DESCRIPTION OF THE TASK: The required answer is every line of the data containing the word "upper".

TASK INPUTS:
theorem kept_evLineTaskStart {s₀ : State} {w : Nat} {s : State} (hk : Kept s₀ s) :
    Kept s₀ (evLineTaskStart w s) := by
  unfold evLineTaskStart
  try dsimp only
  repeat' first | with_reducible assumption | with_reducible intro _ | with_reducible apply kept_startTask | with_reducible apply Kept.ite | (with_reducible refine Kept.fst (by assumption) ?_) | split | dsimp only | fail_if_no_progress (with_reducible apply Kept.upd) | fail_if_no_progress (with_reducible refine Kept.updSys ?_ rfl rfl)

theorem kept_evBulkTaskStart {s₀ : State} {w : Nat} {s : State} (hk : Kept s₀ s) :
    Kept s₀ (evBulkTaskStart w s) := by
  unfold evBulkTaskStart
  try dsimp only
  repeat' first | with_reducible assumption | with_reducible intro _ | with_reducible apply kept_startTask | with_reducible apply Kept.ite | (with_reducible refine Kept.fst (by assumption) ?_) | split | dsimp only | fail_if_no_progress (with_reducible apply Kept.upd) | fail_if_no_progress (with_reducible refine Kept.updSys ?_ rfl rfl)

theorem kept_takeOverlap {s₀ : State} {s : State} {sid bound : Nat} {upper : Bool} {line : Nat} (hk : Kept s₀ s) :
    Kept s₀ (State.takeOverlap s sid bound upper line) := by
  unfold State.takeOverlap
  try dsimp only
  repeat' first | with_reducible assumption | with_reducible intro _ | with_reducible apply kept_count | with_reducible apply kept_modQueue | with_reducible apply kept_modStream | with_reducible apply kept_popFlow | with_reducible apply kept_pullRing | with_reducible apply kept_refill | with_reducible apply kept_sendRecords | with_reducible apply Kept.ite | (with_reducible refine Kept.fst (by assumption) ?_) | split | dsimp only | fail_if_no_progress (with_reducible apply Kept.upd) | fail_if_no_progress (with_reducible refine Kept.updSys ?_ rfl rfl)

theorem kept_evOverlapRecordArrival {s₀ : State} {sid bound : Nat} {upper : Bool} {line : Nat} {s : State} (hk : Kept s₀ s) :
    Kept s₀ (evOverlapRecordArrival sid bound upper line s) := by
  unfold evOverlapRecordArrival
  try dsimp only
  repeat' first | with_reducible assumption | with_reducible intro _ | with_reducible apply kept_inRun | with_reducible apply kept_takeOverlap | with_reducible apply kept_tidyRuns | with_reducible apply Kept.ite | (with_reducible refine Kept.fst (by assumption) ?_) | split | dsimp only | fail_if_no_progress (with_reducible apply Kept.upd) | fail_if_no_progress (with_reducible refine Kept.updSys ?_ rfl rfl)

theorem kept_evOutputUnitComplete {s₀ : State} {sid o : Nat} {s : State} (hk : Kept s₀ s) :
    Kept s₀ (evOutputUnitComplete sid o s) := by
  unfold evOutputUnitComplete
  try dsimp only
  repeat' first | with_reducible assumption | with_reducible intro _ | with_reducible apply kept_count | with_reducible apply kept_modBlock | with_reducible apply kept_modQueue | with_reducible apply kept_pump | with_reducible apply kept_toWaybill | with_reducible apply Kept.ite | (with_reducible refine Kept.fst (by assumption) ?_) | split | dsimp only | fail_if_no_progress (with_reducible apply Kept.upd) | fail_if_no_progress (with_reducible refine Kept.updSys ?_ rfl rfl)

ANSWER BOX:
theorem kept_takeOverlap {s₀ : State} {s : State} {sid bound : Nat} {upper : Bool} {line : Nat} (hk : Kept s₀ s) :
    Kept s₀ (State.takeOverlap s sid bound upper line) := by
theorem kept_evOverlapRecordArrival {s₀ : State} {sid bound : Nat} {upper : Bool} {line : Nat} {s : State} (hk : Kept s₀ s) :
    Kept s₀ (evOverlapRecordArrival sid bound upper line s) := by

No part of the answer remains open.